The man behind the (temporary) moustache: Dan Hodges interviews John Healey

It’s eight fifteen in the morning, and John Healey has a date with destiny. For a month Labour’s shadow health secretary has been sporting a moustache proud enough to stand comparison with a Sopwith Camel ace or Clement Atlee. But today the “mo” must go.

“It’s my contribution to Movember, the campaign to raise prostate cancer awareness. I was pretty shocked when I took over the health brief to discover the mortality rate from the disease. It’s treatable, but so many men leave it too late”.

A worthy cause. But down in the depths of the House of Commons barbers the fundraising for the prostate cancer charity hits a snag. Kelly the hairdresser bears bad tidings.

“I’m sorry Mr Healey, but I won’t be able to do it. I can’t use a razor”.

No razor.
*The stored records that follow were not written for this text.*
/-- CKIN_LOST (R303, R330, R332, R340): an input has shown no edge for `quiet` tq. -/
def ckinLost (d : Fin 4) (k : Nat) (quiet : Nat) (s : Chip) : Chip :=
  whenUp s d fun s =>
    if quiet < 512 ∨ !bit (s.fld d Rf.CLK_CKIN_STAT_PRESENT) k then s
    else
      let s := s.setFld d Rf.CLK_CKIN_STAT_PRESENT (clrBit (s.fld d Rf.CLK_CKIN_STAT_PRESENT) k)
      let s := s.setFld d Rf.CLK_CKIN_STAT_LOST (setBit (s.fld d Rf.CLK_CKIN_STAT_LOST) k)
      sourcesLost s d fun c => c == k

/-- A source code of R307. -/
def gselCode (c : Nat) : Bool := decide (c < 36) || c == 63

/-- A permitted write of GSEL_g (R328, R329, R331). -/
def gselWrite (s : Chip) (d : Fin 4) (t : Fin 256) (g : Nat) (v : Word) : Chip :=
  let src := getBits v 0 6
  let back := getBits v 8 6
  if !gselCode src || !gselCode back || !(nominalOf s d src).atMost 650000 || !(nominalOf s d back).atMost 650000 then
    refusedWrite s d t (Rf.CLK_GSEL_SRC.at g)
  else
    let s := s.setReg d (Rf.CLK_GSEL_SRC.at g).key (v &&& 0x0000FF3F)
    s.setNet d g { s.net d g with sw := true, force := getBits v 16 1 == 1 }

/-- CLOCK_SWITCH_COMPLETE (R329): the network has left its old source and starts on the new one. A switch without FORCE
waits for an old source that has stopped. -/
def clockSwitchComplete (d : Fin 4) (g : Nat) (s : Chip) : Chip :=
  whenUp s d fun s =>
    let x := s.net d g
    if !x.sw || !(x.force || x.src == 63 || srcRuns s d x.src) then s
    else
      let want := netWant s d g
      (s.setNet d g { src := want }).setFld d (Rf.CLK_GSEL_STOPPED.at g) (b2n (want != 63 && !srcRuns s d want))

/-- Network `g` runs. -/
def netRuns (s : Chip) (d : Fin 4) (g : Nat) : Bool :=
  (s.net d g).src != 63 && srcRuns s d (s.net d g).src && !s.flag d (Rf.CLK_GSEL_STOPPED.at g)

/-! ### Fabric resets (R313 to R315, R336) -/

/-- The fabric reset of die `d` (R314). -/
def fabricReset (s : Chip) (d : Fin 4) : Bool := (s.d d).fabRst || s.stop.srst || s.flag d Rf.CLK_FRST_HOLD

/-- The reset of domain `g` is asserted by the die's or the domain's source. -/
def domainReset (s : Chip) (d : Fin 4) (g : Nat) : Bool := fabricReset s d || bit (s.fld d Rf.CLK_DRST_DOMAIN) g

/-- Domains whose reset is asserted leave the running state at once. -/
def domainsReset (s : Chip) (d : Fin 4) : Chip :=
  s.upd d fun x => { x with domRun := x.domRun.filter fun e => !domainReset s d e.1 }

/-- FABRIC_RESET_RELEASE (R315): domain `g` of a running network leaves reset. -/
def fabricResetRelease (d : Fin 4) (g : Nat) (s : Chip) : Chip :=
  whenUp s d fun s =>
    if domainReset s d g || !netRuns s d g then s
    else s.upd d fun x => { x with domRun := mapPut (fun _ => false) x.domRun g true }

/-- A write of CLK.FRST or CLK.DRST. -/
def fabricResetWrite (s : Chip) (d : Fin 4) (hold : Bool) (v : Word) : Chip :=
  domainsReset (if hold then s.setFld d Rf.CLK_FRST_HOLD (getBits v 0 1) else s.setFld d Rf.CLK_DRST_DOMAIN (getBits v 0 16)) d

/-! ### Regions (R316, R319, R321, R326, R334) -/

/-- The region of die `d` that holds a grain (R296, R316). -/
def regionOfGrain (s : Chip) (d : Fin 4) (grain : Nat) : Option Nat :=
  (range 0 64).find? fun r =>
    let a := s.fld d (Rf.CLK_REGION_FIRST.at r)
    let b := s.fld d (Rf.CLK_REGION_LAST.at r)
    s.flag d (Rf.CLK_REGION_VALID.at r) && decide (a % 12 ≤ grain % 12) && decide (grain % 12 ≤ b % 12) &&
      decide (a / 12 ≤ grain / 12) && decide (grain / 12 ≤ b / 12)

/-- The owner of region `r` (R145). -/
def regionOwner (s : Chip) (d : Fin 4) (r : Nat) : Fin 256 := Fin.ofNat 256 (s.fld d (Rf.YOKE_PRR_OWNER_TENANT.at r))

/-- A write of REGION_CTL_r (R326): with a grant all fields, from the owner RESET alone. A region whose reload is in
progress or incomplete stays isolated and in reset (R320, R334). DEDUCED, log 90. -/
def regionCtl (s : Chip) (d : Fin 4) (t : Fin 256) (r : Nat) (v : Word) : Chip :=
  let busy := s.flag d (Rf.CLK_REGION_CTL_RELOADING.at r)
  let reset := fun (s : Chip) => if busy then s else s.setFld d (Rf.CLK_REGION_CTL_RESET.at r) (getBits v 1 1)
  if granted s d 4 t then
    let s := if busy then s else s.setFld d (Rf.CLK_REGION_CTL_ISOLATE.at r) (getBits v 0 1)
    (reset s).setFld d (Rf.CLK_REGION_CTL_ISOVAL.at r) (getBits v 2 1)
  else if regionOwner s d r = t then reset s
  else refusedWrite s d t (Rf.CLK_REGION_CTL_RESET.at r)

/-! ### Meanings -/

/-- PLL_ENABLE: a write of CLK.PLL_SRC_k, or of CLK.JC_SRC_(k − 4). -/
def execPllEnable (t : Fin 256) (d : Fin 4) (k : Fin 6) (v : Word) (s : State) : Out :=
  act s fun s => whenGranted s d t (pllEnF k.val) fun s => pllSrcWrite s d k.val v
/-- PLL_FRAC_WRITE. -/
def execPllFracWrite (t : Fin 256) (d : Fin 4) (k : Fin 6) (v : Word) (s : State) : Out :=
  act s fun s => whenGranted s d t (pllFracF k.val) fun s => pllFrac s d k.val v
/-- PLL_LOCK. -/
def execPllLock (d : Fin 4) (k : Fin 6) (s : State) : Out :=
  act s fun s => pllLock d k.val s
/-- PLL_UNLOCK. -/
def execPllUnlock (d : Fin 4) (k : Fin 6) (s : State) : Out :=
  act s fun s => pllUnlock d k.val s
/-- JC_SOURCE_LOSS. -/
def execJcSourceLoss (d : Fin 4) (j : Fin 2) (s : State) : Out :=
  act s fun s => jcSourceLoss d j.val s
/-- CKIN_MEASURE. -/
def execCkinMeasure (d : Fin 4) (k : Fin 8) (khz : BitVec 20) (s : State) : Out :=
  act s fun s => ckinMeasure d k.val khz.toNat s
/-- CKIN_LOST. -/
def execCkinLost (d : Fin 4) (k : Fin 8) (quiet : Nat) (s : State) : Out :=
  act s fun s => ckinLost d k.val quiet s
/-- GSEL_WRITE. -/
def execGselWrite (t : Fin 256) (d : Fin 4) (g : Fin 16) (v : Word) (s : State) : Out :=
  act s fun s => whenGranted s d t (Rf.CLK_GSEL_SRC.at g.val) fun s => gselWrite s d t g.val v
/-- CLOCK_SWITCH_COMPLETE. -/
def execClockSwitchComplete (d : Fin 4) (g : Fin 16) (s : State) : Out :=
  act s fun s => clockSwitchComplete d g.val s
/-- FABRIC_RESET_RELEASE. -/
def execFabricResetRelease (d : Fin 4) (g : Fin 16) (s : State) : Out :=
  act s fun s => fabricResetRelease d g.val s
/-- REGION_RESET_WRITE: a write of CLK.REGION_CTL_r. -/
def execRegionResetWrite (t : Fin 256) (d : Fin 4) (r : Fin 64) (v : Word) (s : State) : Out :=
  act s fun s => whenUp s d fun s => regionCtl s d t r.val v

end Sys2Proof.Machine
end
In a barbers?

“No. So sorry. Health and safety”.

John Healey elevates a quizzical eyebrow. “I’m going to have to raise this with Lord Young”.

The Sweeny Todd clause partially navigated, thanks to Kelly’s deft touch with an electric razor, we retire to the Portcullis House atrium. There is no Mo. Anonymity has reclaimed John Healey.

“You should ask him about the squeezed middle”, Ian his advisor had urged. “He was one of the first people to start to develop the concept”. Uncut is reticent. We heard Ed Miliband on the Today program. Twenty minutes of tortured abstraction is not what stimulates a sophisticated and expectant readership. But when in Rome.

“The squeezed middle are the more than seven million families with an annual income between £14,500 and £33,800. They’re what I call the ‘just coping’ class. They do the ordinary work we all rely upon; IT workers, HGV drivers, nurses. They’re the backbone of the British economy and heart of our public services. They’re the people who can least afford the cuts to tax credits, child benefit, childcare and savings support”.

No abstractions from John Healey. Crystal clarity. Others take note.

So what brought this enemy of obfuscation so deep behind the lines. To Westminster.

“Curiously, what got me into politics was working in a mental hospital”.

John Healey anonymous. The man is a headline writer’s dream.

“For three months when I was at university I worked as a nursing assistant on a long stay mental patients ward. I got so into it I tried to delay my last year at uni. Then when I left, I was faced with a decision about whether I went into that sort of work, trying to help people get through and cope with day to day life, or whether I wanted to do the same things but one step removed through influencing policy and services”.

His vocation took him to MIND, where he spent most of the eighties campaigning for those with mental disability. Then on to the trade unions. With surprising honesty for a senior Labour MP, especially one with his background, he doesn’t talk of the union  movement with special  reverence.

“There’s a political disconnect between the party and the unions, but that of itself shouldn’t surprise people. Unions are there to represent their members, and act as an industrial insurance policy. But that process has been magnified by the Labour government years where most of the unions were more concerned with criticising that government than broader political campaigns or first class evidence and argument building for changes in policy. It’s one of the disappointments for me that beyond the TUC the capacity of trade unions, even the bigger ones, to come up with fresh policy thinking and help make the weather in political debate is so limited”.

John Healey is not a man afraid to speak truth to power. Or even get in its way. When he first stood for selection to parliament he bested a rival by the name of Yvette Cooper.

“That was where we first met. We were good friends during the selection  and even better friends after it”, he grins.

John Healey’s diplomacy and Yvette Cooper’s magnanimity saw him admitted to the Brownite inner sanctum. He worked closely with Brown, first as his pps, then as economic secretary and  later financial secretary. Again, his assessment is unvarnished.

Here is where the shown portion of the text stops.